━━ DATA FOR REVIEW
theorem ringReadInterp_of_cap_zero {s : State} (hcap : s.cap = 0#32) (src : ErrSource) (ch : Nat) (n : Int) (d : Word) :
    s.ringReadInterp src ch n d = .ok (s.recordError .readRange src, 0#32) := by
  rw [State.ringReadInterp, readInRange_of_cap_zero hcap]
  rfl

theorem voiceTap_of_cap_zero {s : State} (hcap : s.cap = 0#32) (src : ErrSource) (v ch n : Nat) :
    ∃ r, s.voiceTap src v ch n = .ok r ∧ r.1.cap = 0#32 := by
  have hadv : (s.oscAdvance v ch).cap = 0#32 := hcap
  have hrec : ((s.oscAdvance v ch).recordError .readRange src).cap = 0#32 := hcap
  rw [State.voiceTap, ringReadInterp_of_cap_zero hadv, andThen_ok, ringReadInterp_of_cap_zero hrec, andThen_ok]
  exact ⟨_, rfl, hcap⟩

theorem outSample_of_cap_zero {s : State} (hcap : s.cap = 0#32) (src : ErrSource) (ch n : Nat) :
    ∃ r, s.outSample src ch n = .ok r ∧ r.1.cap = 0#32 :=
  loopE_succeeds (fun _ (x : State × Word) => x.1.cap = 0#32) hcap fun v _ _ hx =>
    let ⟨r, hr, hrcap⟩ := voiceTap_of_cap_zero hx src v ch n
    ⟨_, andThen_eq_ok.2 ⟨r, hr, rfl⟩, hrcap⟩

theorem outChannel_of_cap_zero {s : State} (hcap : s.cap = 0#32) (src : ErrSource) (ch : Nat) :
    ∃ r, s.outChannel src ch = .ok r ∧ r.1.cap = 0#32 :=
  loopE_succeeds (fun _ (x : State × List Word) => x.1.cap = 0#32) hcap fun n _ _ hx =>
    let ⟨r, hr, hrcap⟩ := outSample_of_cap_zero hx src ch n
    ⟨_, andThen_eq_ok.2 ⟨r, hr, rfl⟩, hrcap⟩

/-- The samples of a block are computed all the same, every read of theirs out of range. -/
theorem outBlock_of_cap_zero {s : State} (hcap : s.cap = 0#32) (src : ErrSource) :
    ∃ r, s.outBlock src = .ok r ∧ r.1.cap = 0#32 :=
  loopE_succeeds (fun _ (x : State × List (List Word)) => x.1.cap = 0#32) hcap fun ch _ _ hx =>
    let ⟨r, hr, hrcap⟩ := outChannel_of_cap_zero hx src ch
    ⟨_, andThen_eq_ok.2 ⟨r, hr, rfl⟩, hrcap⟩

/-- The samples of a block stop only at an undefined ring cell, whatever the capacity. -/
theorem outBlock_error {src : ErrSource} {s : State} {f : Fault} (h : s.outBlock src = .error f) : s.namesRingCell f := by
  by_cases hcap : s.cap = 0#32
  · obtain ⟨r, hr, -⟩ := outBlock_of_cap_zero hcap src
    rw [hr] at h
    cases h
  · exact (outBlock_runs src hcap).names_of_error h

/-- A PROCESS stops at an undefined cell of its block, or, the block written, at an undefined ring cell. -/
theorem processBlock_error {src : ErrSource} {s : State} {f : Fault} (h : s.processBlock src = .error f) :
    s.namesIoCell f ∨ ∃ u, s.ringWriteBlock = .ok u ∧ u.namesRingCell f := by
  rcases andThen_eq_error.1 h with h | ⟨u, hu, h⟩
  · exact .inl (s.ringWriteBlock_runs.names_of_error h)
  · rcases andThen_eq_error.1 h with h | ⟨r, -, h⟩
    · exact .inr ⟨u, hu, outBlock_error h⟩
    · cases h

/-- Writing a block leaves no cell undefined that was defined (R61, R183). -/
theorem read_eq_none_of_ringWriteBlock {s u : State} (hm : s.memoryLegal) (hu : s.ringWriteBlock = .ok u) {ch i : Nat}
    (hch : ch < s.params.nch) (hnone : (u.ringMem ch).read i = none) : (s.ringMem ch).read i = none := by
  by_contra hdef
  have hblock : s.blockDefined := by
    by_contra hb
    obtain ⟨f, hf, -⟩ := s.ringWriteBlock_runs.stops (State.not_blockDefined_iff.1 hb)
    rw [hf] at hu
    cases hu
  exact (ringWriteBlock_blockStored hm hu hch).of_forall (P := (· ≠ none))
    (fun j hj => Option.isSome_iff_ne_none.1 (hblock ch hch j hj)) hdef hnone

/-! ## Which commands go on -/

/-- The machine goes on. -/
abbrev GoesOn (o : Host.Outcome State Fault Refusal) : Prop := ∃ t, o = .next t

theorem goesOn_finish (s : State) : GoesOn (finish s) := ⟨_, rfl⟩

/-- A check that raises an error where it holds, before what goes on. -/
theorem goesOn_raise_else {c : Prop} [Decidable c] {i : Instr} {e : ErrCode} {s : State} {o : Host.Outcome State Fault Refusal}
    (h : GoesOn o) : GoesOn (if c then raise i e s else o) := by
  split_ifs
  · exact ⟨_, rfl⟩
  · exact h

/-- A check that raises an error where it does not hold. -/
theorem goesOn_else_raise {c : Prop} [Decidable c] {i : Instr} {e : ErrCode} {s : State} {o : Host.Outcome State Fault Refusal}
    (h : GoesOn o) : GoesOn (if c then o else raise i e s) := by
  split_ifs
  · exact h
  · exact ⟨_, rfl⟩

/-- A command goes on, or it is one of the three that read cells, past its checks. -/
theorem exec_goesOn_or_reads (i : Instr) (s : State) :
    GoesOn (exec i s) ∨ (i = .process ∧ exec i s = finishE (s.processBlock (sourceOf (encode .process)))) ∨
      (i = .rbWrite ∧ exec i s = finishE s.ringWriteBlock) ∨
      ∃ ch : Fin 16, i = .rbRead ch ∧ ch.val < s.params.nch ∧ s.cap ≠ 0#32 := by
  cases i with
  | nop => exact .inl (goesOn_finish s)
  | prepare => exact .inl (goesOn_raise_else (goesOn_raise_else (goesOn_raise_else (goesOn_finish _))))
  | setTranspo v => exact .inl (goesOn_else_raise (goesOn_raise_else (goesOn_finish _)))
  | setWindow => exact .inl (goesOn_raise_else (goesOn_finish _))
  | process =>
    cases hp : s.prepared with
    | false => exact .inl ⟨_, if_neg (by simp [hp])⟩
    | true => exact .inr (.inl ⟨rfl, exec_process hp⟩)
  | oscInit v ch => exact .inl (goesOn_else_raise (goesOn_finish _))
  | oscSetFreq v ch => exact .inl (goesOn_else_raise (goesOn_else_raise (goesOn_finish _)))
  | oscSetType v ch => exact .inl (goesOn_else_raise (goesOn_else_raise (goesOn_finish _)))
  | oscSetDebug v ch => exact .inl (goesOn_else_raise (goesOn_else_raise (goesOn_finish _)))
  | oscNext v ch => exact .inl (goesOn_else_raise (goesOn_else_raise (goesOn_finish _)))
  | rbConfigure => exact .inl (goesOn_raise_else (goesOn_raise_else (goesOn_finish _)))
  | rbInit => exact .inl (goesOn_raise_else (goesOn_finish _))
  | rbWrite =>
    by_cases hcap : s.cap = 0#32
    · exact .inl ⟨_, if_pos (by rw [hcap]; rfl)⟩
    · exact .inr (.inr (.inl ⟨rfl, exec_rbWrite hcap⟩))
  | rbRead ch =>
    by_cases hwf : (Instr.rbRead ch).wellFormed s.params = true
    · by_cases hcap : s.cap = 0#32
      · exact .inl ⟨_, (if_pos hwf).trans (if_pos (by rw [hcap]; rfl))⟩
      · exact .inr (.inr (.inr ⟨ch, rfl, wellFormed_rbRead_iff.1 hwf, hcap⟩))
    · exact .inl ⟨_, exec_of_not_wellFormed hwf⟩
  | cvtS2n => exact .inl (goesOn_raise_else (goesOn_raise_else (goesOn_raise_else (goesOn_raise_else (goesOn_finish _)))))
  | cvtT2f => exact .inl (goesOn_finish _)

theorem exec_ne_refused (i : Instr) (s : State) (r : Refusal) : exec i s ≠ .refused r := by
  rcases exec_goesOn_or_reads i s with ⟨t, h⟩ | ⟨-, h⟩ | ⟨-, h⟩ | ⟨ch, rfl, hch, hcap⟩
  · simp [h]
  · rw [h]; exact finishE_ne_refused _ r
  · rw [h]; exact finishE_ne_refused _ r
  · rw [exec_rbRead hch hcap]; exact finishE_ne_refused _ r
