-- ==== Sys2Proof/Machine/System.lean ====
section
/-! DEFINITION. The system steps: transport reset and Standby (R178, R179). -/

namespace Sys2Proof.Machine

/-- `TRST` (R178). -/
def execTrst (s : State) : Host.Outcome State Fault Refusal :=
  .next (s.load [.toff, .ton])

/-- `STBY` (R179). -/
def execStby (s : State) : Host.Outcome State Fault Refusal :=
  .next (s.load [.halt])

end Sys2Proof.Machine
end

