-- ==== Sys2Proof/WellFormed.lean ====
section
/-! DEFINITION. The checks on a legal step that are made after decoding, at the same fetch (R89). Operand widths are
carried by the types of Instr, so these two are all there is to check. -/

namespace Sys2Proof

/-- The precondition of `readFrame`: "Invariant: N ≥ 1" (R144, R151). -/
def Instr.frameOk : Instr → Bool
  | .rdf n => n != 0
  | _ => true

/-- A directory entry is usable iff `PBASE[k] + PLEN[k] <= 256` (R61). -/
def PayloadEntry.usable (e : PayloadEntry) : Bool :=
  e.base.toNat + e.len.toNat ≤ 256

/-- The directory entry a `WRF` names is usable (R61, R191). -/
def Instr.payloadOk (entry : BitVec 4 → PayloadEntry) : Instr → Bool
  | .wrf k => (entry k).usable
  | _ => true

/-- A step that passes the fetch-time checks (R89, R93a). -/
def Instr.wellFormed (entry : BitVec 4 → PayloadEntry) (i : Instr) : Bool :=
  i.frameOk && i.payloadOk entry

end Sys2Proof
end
━━━━
**PROMPT:** Working from the material above, restate word for word the lines between the line with "cases i with" and the line with "exact .inl (goesOn_else_raise (goesOn_finish _))", both included, and only those.

**ANSWER SECTION:**
  cases i with
  | nop => exact .inl (goesOn_finish s)
  | prepare => exact .inl (goesOn_raise_else (goesOn_raise_else (goesOn_raise_else (goesOn_finish _))))
  | setTranspo v => exact .inl (goesOn_else_raise (goesOn_raise_else (goesOn_finish _)))
  | setWindow => exact .inl (goesOn_raise_else (goesOn_finish _))
  | process =>
    cases hp : s.prepared with
    | false => exact .inl ⟨_, if_neg (by simp [hp])⟩
    | true => exact .inr (.inl ⟨rfl, exec_process hp⟩)
  | oscInit v ch => exact .inl (goesOn_else_raise (goesOn_finish _))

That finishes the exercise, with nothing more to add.